Os estilistas consideram que suas criações homenageiam suas famílias, lembrando a trajetória de quem ajudou a erguer a capital. Mackenzo relata que ao produzir uma coleção baseada em Brasília, inspira-se nos grandes sonhos que motivaram a construção da cidade, reconhecendo também a dureza enfrentada por quem materializou esse ideal.

 

Os vestidos desenvolvidos por ambos remetem a símbolos ligados à democracia, ao centro das decisões políticas, aos protestos e à cultura da cidade.

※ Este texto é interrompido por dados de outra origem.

-- ==== Sys2Proof/Machine/Dispatch.lean ====
section
/-! DEFINITION. The meaning of every command: one arm per constructor of Instr, each one direct call of the meaning that
stands in a file of Sys2Proof/Machine. -/

namespace Sys2Proof.Machine
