/-- For finite operands, SIN, COS, SINCOS, ROT, ATAN2, HYPOT, VEC, EXP and LN complete, and each word that they put in
flight for DST (and DST + 1) is the real number sin x, cos x, a·cos x - b·sin x, a·sin x + b·cos x, atan2(a, b), √(a²
+ b²), e^a or ln a of the operands' values, rounded once to FMT by RND and limited or wrapped where it lies outside
the format (SIN and COS limited, ATAN2 wrapped as an angle, the others by SAT), with that result's flags; two results
round separately. Angles are in radians, in Q1.31 in units of π. ATAN2 has a ≠ 0 or b > 0, LN a > 0: the other
operands are special cases of the statement before. Where the operand is one for which no precision of the model
decides the rounding, the word is the free value of log entry 30 with no flag; √(a² + b²) has no such case. (R150,
R151, R152, R153, R155, R161, R163) -/
def Obligations.CordicResultsAreRealValuesRoundedOnce : Prop :=
  ∀ (i : Issue) (s : State) (q : Issued),
    let w := q.word
    let f := w.format
    let A := readFmt f q.x.a
    let B := readFmt f q.x.b
    let C := readFmt f q.x.c
    let a : ℝ := (A.rat : ℚ)
    let b : ℝ := (B.rat : ℚ)
    let unit : ℝ := if f = .q31 then Real.pi else 1
    let arg : ℝ := Complex.arg ⟨b, a⟩ / unit
    let rounded (o : Ovf) (fn : Nat) (ws : List Word) (x : ℝ) (p : Word × Flags) : Prop :=
      realWord f w.round o x p ∨ p = (Config.cordicFree fn (fmtCode f) (rndCode w.round) ws, {})
    let one (c : Instr) (P : Word × Flags → Prop) : Prop :=
      ∃ p, P p ∧ Gives c s fun t => Flies s t i q [(w.dst, p.1)] p.2
    let two (c : Instr) (P P' : Word × Flags → Prop) : Prop :=
      ∃ p p', P p ∧ P' p' ∧ Gives c s fun t => Flies s t i q [(w.dst, p.1), (w.dst + 1, p'.1)] (p.2.or p'.2)
    A.finite = true →
      (Clear s 0x69 i q → one (.opSin i) (rounded .limit 1 [q.x.a] (Real.sin (unit * a)))) ∧
      (Clear s 0x6A i q → one (.opCos i) (rounded .limit 2 [q.x.a] (Real.cos (unit * a)))) ∧
      (Clear s 0x68 i q → two (.opSincos i) (rounded .limit 1 [q.x.a] (Real.sin (unit * a)))
        (rounded .limit 2 [q.x.a] (Real.cos (unit * a)))) ∧
      (Clear s 0x6B i q → B.finite = true → C.finite = true →
        let x : ℝ := unit * (C.rat : ℚ)
        two (.opRot i) (rounded w.ovf 3 [q.x.a, q.x.b, q.x.c] (a * Real.cos x - b * Real.sin x))
          (rounded w.ovf 4 [q.x.a, q.x.b, q.x.c] (a * Real.sin x + b * Real.cos x))) ∧
      (Clear s 0x6C i q → B.finite = true → A.rat ≠ 0 ∨ 0 < B.rat →
        one (.opAtan2 i) (rounded .angle 5 [q.x.a, q.x.b] arg)) ∧
      (Clear s 0x6D i q → B.finite = true → one (.opHypot i) (realWord f w.round w.ovf (Real.sqrt (a ^ 2 + b ^ 2)))) ∧
      (Clear s 0x6E i q → B.finite = true → A.rat ≠ 0 ∨ 0 < B.rat →
        two (.opVec i) (realWord f w.round w.ovf (Real.sqrt (a ^ 2 + b ^ 2))) (rounded .angle 5 [q.x.a, q.x.b] arg)) ∧
      (Clear s 0x6F i q → one (.opExp i) (rounded w.ovf 6 [q.x.a] (Real.exp a))) ∧
      (Clear s 0x70 i q → 0 < A.rat → one (.opLn i) (rounded w.ovf 7 [q.x.a] (Real.log a)))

Eles relatam uma abordagem metódica e dramática em seu trabalho, sempre buscando transformar elementos arquitetônicos em peças de roupa.

 

Marcas influenciadas pela geometria urbana e pela natureza

 

A arquiteta e estilista Nara Resende, de 54 anos, também destaca a influência das formas simples e da geometria de Brasília em seu processo criativo. Para ela, o repertório desenvolvido ao longo da carreira é fruto direto dessas referências.

 

Nara afirma que Brasília é uma cidade marcada pelo contraste entre o brutalismo das construções e a presença da natureza, o que impacta fortemente sua inspiração. O cotidiano nas ruas, onde observa a pulsação da vida e a circulação das pessoas, é uma de suas principais fontes criativas.

 

Artes visuais capturam a essência da capital

 

Na área das artes visuais, Isabella Stephan, de 41 anos, utiliza telas e estamparia para expressar as cores e sensações que considera representar a "alma da cidade". Ela produz obras que se situam entre o figurativo e o abstrato, abordando a alegria como tema central.

 

Inicialmente, Isabella dedicava-se à pintura em telas, mas, após vender vários quadros, decidiu transferir suas criações para o campo do vestuário. Ela observa que Brasília é uma cidade predominantemente branca, com predominância do concreto na arquitetura e presença marcante de linhas.

 

Hoje, Isabella busca traduzir, em seu trabalho, a multiplicidade de cores, movimento e alegria identificados nos habitantes da capital federal.